The opposite effect can also occur: deshielded protons, which may be bound to a carbon which is also bound to an electronegative atom (i.e. Cl, O), have chemical shifts at higher frequencies on the spectrum. The more deshielded (i.e. the more distorted away from the atom the electron cloud is), the further downfield (the to the left) in an NMR spectrum it will appear. Most protons in organic compounds have chemical shift values between 0-12 ppm. Note that the position of protons directly bound to heteroatoms (as in OH or NH₂ functional groups) may appear at a wide range of chemical shift values depending on the sample solvent and H-bonding interactions.

Equivalent Protons
Protons in different environments give different signals in an NMR spectrum, but if there are protons in the same environment, they are considered equivalent and there will only be one signal for all equivalent protons. Integrating the area under a signal in the NMR spectrum can tell you how many equivalent protons that signal corresponds to. To determine if two protons are equivalent, it is important to consider symmetry and chirality. Generally, if protons are equivalent, you should be able to substitute X at any of their positions and end up with the same compound in each case.

Spin-Spin Splitting
The spin-spin splitting phenomenon occurs when nonequivalent hydrogens interact with each other. The signals in an NMR spectrum can be split due to interactions with magnetic fields produced by neighboring protons (these are protons on neighboring atoms, or 3 bonds away from a proton). The degree of splitting depends on the number of adjacent hydrogens, and a signal will be split into n+1 peaks (with n=number of neighboring/interacting protons), and the peak height ratios generally follow the pyramid scheme.

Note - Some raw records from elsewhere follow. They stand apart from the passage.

-- ==== Sys2Proof/Syntax.lean ====
section
/-! DEFINITION. The commands of the block: one constructor per row of spec/opcode_table.json, with the operands the
step needs from outside (95, "What each step holds"). -/

namespace Sys2Proof

/-- The four cue lines of R271. -/
inductive Line where
  | f | b | u | m
  deriving DecidableEq, Repr, Inhabited

/-- A command. The docstring of each group names the rules its constructors stand for. -/
inductive Instr where
  /-- R453, R500: the `pwr_ok` pin. -/
  | pwrOkRise
  | pwrOkFall
  /-- R488: power-on reset has been held for 1024 ticks. -/
  | powerOnResetEnd
  /-- R465: the key port presents `key`. -/
  | keyReq (key : BitVec 256)
  | keyWaitTimeout
  /-- R455: `blk_rst_n` has been low for `lowTicks` ticks. -/
  | blockReset (lowTicks : Nat)
  | blockResetEnd
  /-- R454. -/
  | refTickLost
  | refTickRestored
  /-- R457: a rising edge of `tab_in` that stayed high for `highTicks` ticks. -/
  | tabIn (highTicks : Nat)
  | tabOutEnd
  /-- R456. -/
  | irqSample
  /-- R467: an instruction is loaded into the wrapper; `code` is the 4-bit code that acts as WS_BYPASS. -/
  | wsBypass (code : BitVec 4)
  | wsExtest
  | wsIntest
  | wsScan
  | wsMbist
  /-- R282: a host write of the bytes enabled by `be` in the 64-byte lanes of offset `off` of a line's window. -/
  | intakeWrite (l : Line) (off : BitVec 16) (be : BitVec 64) (data : BitVec 512)
  | heldCommitLands (l : Line)
  | intakeHoldExpiry (l : Line)
  /-- R461, R462, R499: an access that is not served; `addr` is `hst_addr`. -/
  | hostMisshapedAccess (addr : BitVec 21) (write : Bool)
  /-- R461: well-shaped accesses of the register window. -/
  | registerWrite (off : BitVec 20) (data : Word)
  | rcRegisterRead (off : BitVec 20)
  | loRegisterRead (off : BitVec 20)
  | snapshotRead (off : BitVec 20)
  /-- R279, R319, R320, R325, R312, R311: writes of the line controls and of the repertoire window. -/
  | lineRingWrite (l : Line) (data : Word)
  | hostHalt (l : Line)
  | lineResume (l : Line)
  | lineResumeSkip (l : Line)
  | lineReset (l : Line)
  | lineResetDone (l : Line)
  | splitModeWrite (data : Word)
  | repWrite (off : BitVec 18) (data : Word)
  /-- R287, R313: one turn of the Prompter; one turn of the fetcher of an engine id. `upset` are the words of the
  repertoire store whose code has become uncorrectable since the last turn (R311), `board` the counters whose codes an access of
  the callboard has found in error since then (R333), curtain counters from 64 on: 1 corrected, 2 uncorrectable. -/
  | prompterDispatch (upset : List Nat := []) (board : List (Fin 80 × Fin 3) := [])
  | fetcherDispatch (engine : Nat)
  /-- The control cues (R277): the Prompter's turn whose cue is this one, from line `l`. -/
  | nop (l : Line)
  | fence (l : Line)
  | loopBegin (l : Line)
  | loopEnd (l : Line)
  | callRoutine (l : Line)
  | setLoop (l : Line)
  | halt (l : Line)
  | stepAdvance (l : Line)
  | curtainCall (l : Line)
  /-- R518: the cue at the head of the tableau queue. -/
  | tableau
  /-- R68, R93, R86: the cue at the head of array queue `q` (0, or 1 under HALVES); `par` are the feed-buffer bytes that
  fail parity (R62), as (buffer, row, byte), a row's block scales standing behind its codes, and `hpar` the hold slots
  with a byte that fails parity, as (array or bank, slot). -/
  | arrFill (q : Fin 2) (par : List (Nat × Nat × Nat)) (hpar : List (Nat × Nat) := [])
  | arrDropHold (q : Fin 2)
  | arrConfig (q : Fin 2)
  /-- R65: the preload of the complete tile of weight-buffer half `h`; `par` are its bytes that fail parity (R62), its block
  scales standing behind its codes. -/
  | weightPreload (h : Fin 2) (par : List Nat)
  /-- R125: a drain of array queue `q` takes a tile-queue slot; `par` are the tile's elements, by row and column, in a
  byte that fails parity (R62). -/
  | drainTile (q : Fin 2) (par : List (Nat × Nat))
  /-- R72: flat bank `bank` falls asleep. -/
  | bankSleep (bank : Nat)
  /-- R101, R127, R142 to R144: the head of chorus unit `u`'s queue. -/
  | choRun (u : Fin 8)
  | tileClaim (u : Fin 8)
  | choProgLoad (u : Fin 8)
  | choConfig (u : Fin 8)
  | choTqDrop (u : Fin 8)
  | redRow (u : Fin 8)
  | redCol (u : Fin 8)
  | scan (u : Fin 8)
  | krnNormFwd (u : Fin 8)
  | krnNormBwd (u : Fin 8)
  | krnSoftmaxFwd (u : Fin 8)
  | krnSoftmaxBwd (u : Fin 8)
  | krnGscanFwd (u : Fin 8)
  | krnGscanBwd (u : Fin 8)
  /-- R181: fly engine `e` moves up to `n` elements of its active transfer. -/
  | flyMove (e : Fin 16) (n : Nat)
  /-- `upset`: what the code of the table entries it reads finds (R242): 1 a corrected error, 2 an uncorrectable one. -/
  | transferArm (e : Fin 16) (upset : Fin 3)
  | transferActivate (e : Fin 16)
  /-- R199: the stream destination of engine `e` returns `n` credits. -/
  | creditReturn (e : Fin 16) (n : Nat)
  /-- R334: the `i`-th acknowledged write lands. -/
  | writeLands (i : Nat)
  /-- R293: the `i`-th cue in flight completes by its engine's rule. -/
  | cueComplete (i : Nat)
  /-- R263: the property cue at the head of its queue; `upset` as for `transferArm`. -/
  | propAlloc (upset : Fin 3)
  | propFree
  | propPageIn
  | propPageOut
  | propMirror
  | propLock
  | hintedPageInStart
  /-- R464: a response on channel `ch` for `tag`. -/
  | backstageResponse (ch : Fin 4) (tag : BitVec 8) (err : Bool) (data : BitVec 512)
  | backstageTimeout (ch : Fin 4) (tag : BitVec 8)
  /-- R236: bank `bank` scrubs its next word; `upset` are the byte errors that arose in the stored word since its
  last access, as (byte index, XOR) pairs. -/
  | scrubRead (bank : Nat) (upset : List (Nat × Byte))
  | scrubPeriodEnd
  | correctedWriteback (bank : Nat)
  | retirementMoveComplete (frame : Nat)
  /-- R336: a POST from core `src` with its tag; `upset`: what the code of the counter finds (R333), as above. -/
  | post (src : BitVec 12) (tag : BitVec 16) (counter : BitVec 7) (delta : BitVec 12) (upset : Fin 3)
  | callHostPost (data : Word)
  | callSet (data : Word)
  | callCcClear (k : Fin 16) (data : Word)
  | curtainArrival (k : Fin 16) (seq : BitVec 8) (child : BitVec 12)
  | curtainRelease (k : Fin 16) (seq : BitVec 8) (maskCall : BitVec 64) (maskCc : BitVec 16) (values : List (BitVec 32))
  | curtainWatchdog (l : Line)
  /-- R410: the exchange cue at the head of its queue. -/
  | exchBucketSet
  | exchSend
  | exchSettle
  | exchOpen
  /-- R394: an exchange operation that reaches this core from core `src`. -/
  | accumulate (src : BitVec 12) (bucket gen : BitVec 16) (seq : BitVec 32) (group : BitVec 16) (count : BitVec 7)
      (ch : BitVec 2) (pmask : BitVec 64) (data : List (BitVec 32))
  | close (src : BitVec 12) (bucket gen : BitVec 16) (seq : BitVec 32) (count : BitVec 20) (ch : BitVec 2)
      (max : BitVec 32) (sum : BitVec 64) (fail : BitVec 64)
  | skip (src : BitVec 12) (bucket gen : BitVec 16) (seq : BitVec 32) (group : BitVec 16) (ch : BitVec 2)
  | notice (src : BitVec 12) (bucket gen : BitVec 16) (shift : BitVec 8)
  | resend (src : BitVec 12) (bucket gen : BitVec 16) (attempt : BitVec 3)
  | unable (src : BitVec 12) (bucket gen : BitVec 16) (attempt : BitVec 3)
  | exchAck (src : BitVec 12) (ch : BitVec 2) (seq : BitVec 32)
  | exchNak (src : BitVec 12) (ch : BitVec 2) (last : BitVec 32)
  | refused (src : BitVec 12) (ch : BitVec 2) (seq : BitVec 32)
  | exchAckTimeout (dst : BitVec 12) (ch : BitVec 2)
  | syncOpTimeout (i : Nat)
  | replayClearSource (data : Word)
  | replayClearAll
  /-- R428 to R448: port `p`, physical channel `c`. -/
  | flitAccept (p : Fin 16) (c : Fin 4) (flit : BitVec 512)
  | linkAck (p : Fin 16) (c : Fin 4) (payload : BitVec 416)
  | linkNak (p : Fin 16) (c : Fin 4) (lseq : BitVec 12)
  | replayTimeout (p : Fin 16) (c : Fin 4)
  | handover (p : Fin 16) (c : Fin 4) (lseq : BitVec 12)
  | hello (p : Fin 16) (peer : BitVec 12)
  | verdict (p : Fin 16) (v : Bool)
  | fabPhyReady (p : Fin 16) (c : Fin 4)
  | fabTrainDone (p : Fin 16) (c : Fin 4)
  | fabTrainFail (p : Fin 16) (c : Fin 4)
  | trainTimeout (p : Fin 16) (c : Fin 4)
  | fabPhyErr (p : Fin 16) (c : Fin 4)
  | downPortRetry (p : Fin 16)
  | fabPortReset (p : Fin 16)
  | fabPortCfgWrite (p : Fin 16) (data : Word)
  /-- R422, R423: a remote operation of core `src` at this core, or an answer to one of this core's. -/
  | write (src : BitVec 12) (addr : BitVec 32) (tag : BitVec 16) (data : List Byte)
  | read (src : BitVec 12) (addr : BitVec 32) (tag : BitVec 16) (count : BitVec 16)
  | readData (src : BitVec 12) (tag : BitVec 16) (status : BitVec 8) (data : List Byte)
  | done (src : BitVec 12) (tag : BitVec 16) (status : BitVec 8)
  | unreachable (opc : BitVec 4) (router : BitVec 12) (key : BitVec 32)
  | remoteOpTimeout (tag : BitVec 16)
  /-- R521: a TABLEAU flit at the local port. -/
  | tableauFlit (id : BitVec 16) (origin : BitVec 12)
  /-- TAB_CMD fields (R513, R515, R520). -/
  | tabTrigger (id : BitVec 16)
  | tabArm
  | thaw
  /-- R480 to R482. -/
  | pbkWriteUpdate
  | pbkWriteRetired
  | writerCounterStart
  | writerTimeout
  | flashOpDone
  /-- R484 to R487: `noise` is the 512 raw bits of the noise source. -/
  | nonceDraw (noise : BitVec 512)
  | proofWrite (data : Word)
  | proofCheckDone
  | doorLockEnd
  | sesClose (data : Word)
  | sessionIdleTimeout
  /-- R493 to R509. -/
  | softReset (data : Word)
  | softResetDone
  | idleEntry
  | drowseRequest
  | drowseEntry
  | drowseEntryTimeout
  /-- `shadowOk`: the configuration shadow passes its check at Waking (R525). -/
  | wake (shadowOk : Bool)
  | wakingComplete
  | pwrVreqWrite (data : Word)
  /-- R506: the window's estimate by parts, in units of 0.5 W, and the temperature. -/
  | powerEstimate (arr cho mem other temp : BitVec 16)
  | paceWindow (count : BitVec 16)
  | rampAllowance
  deriving DecidableEq, Repr, Inhabited

end Sys2Proof
end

For the ethanol example below, the OH proton will interact via H-bonding with other ethanol and water molecules in the sample solution, so practically speaking it will show up as a broadened singlet and not be split by or cause splitting to neighboring protons (although in theory it should, this is often an effect seen for OH or NH groups). However, the three equivalent H_a protons will be split by the H_b protons (n+1=2+1) and therefore show up as a triplet, and the H_b protons will be split by the H_a protons (n+1=3+1) and therefore show up as a quartet.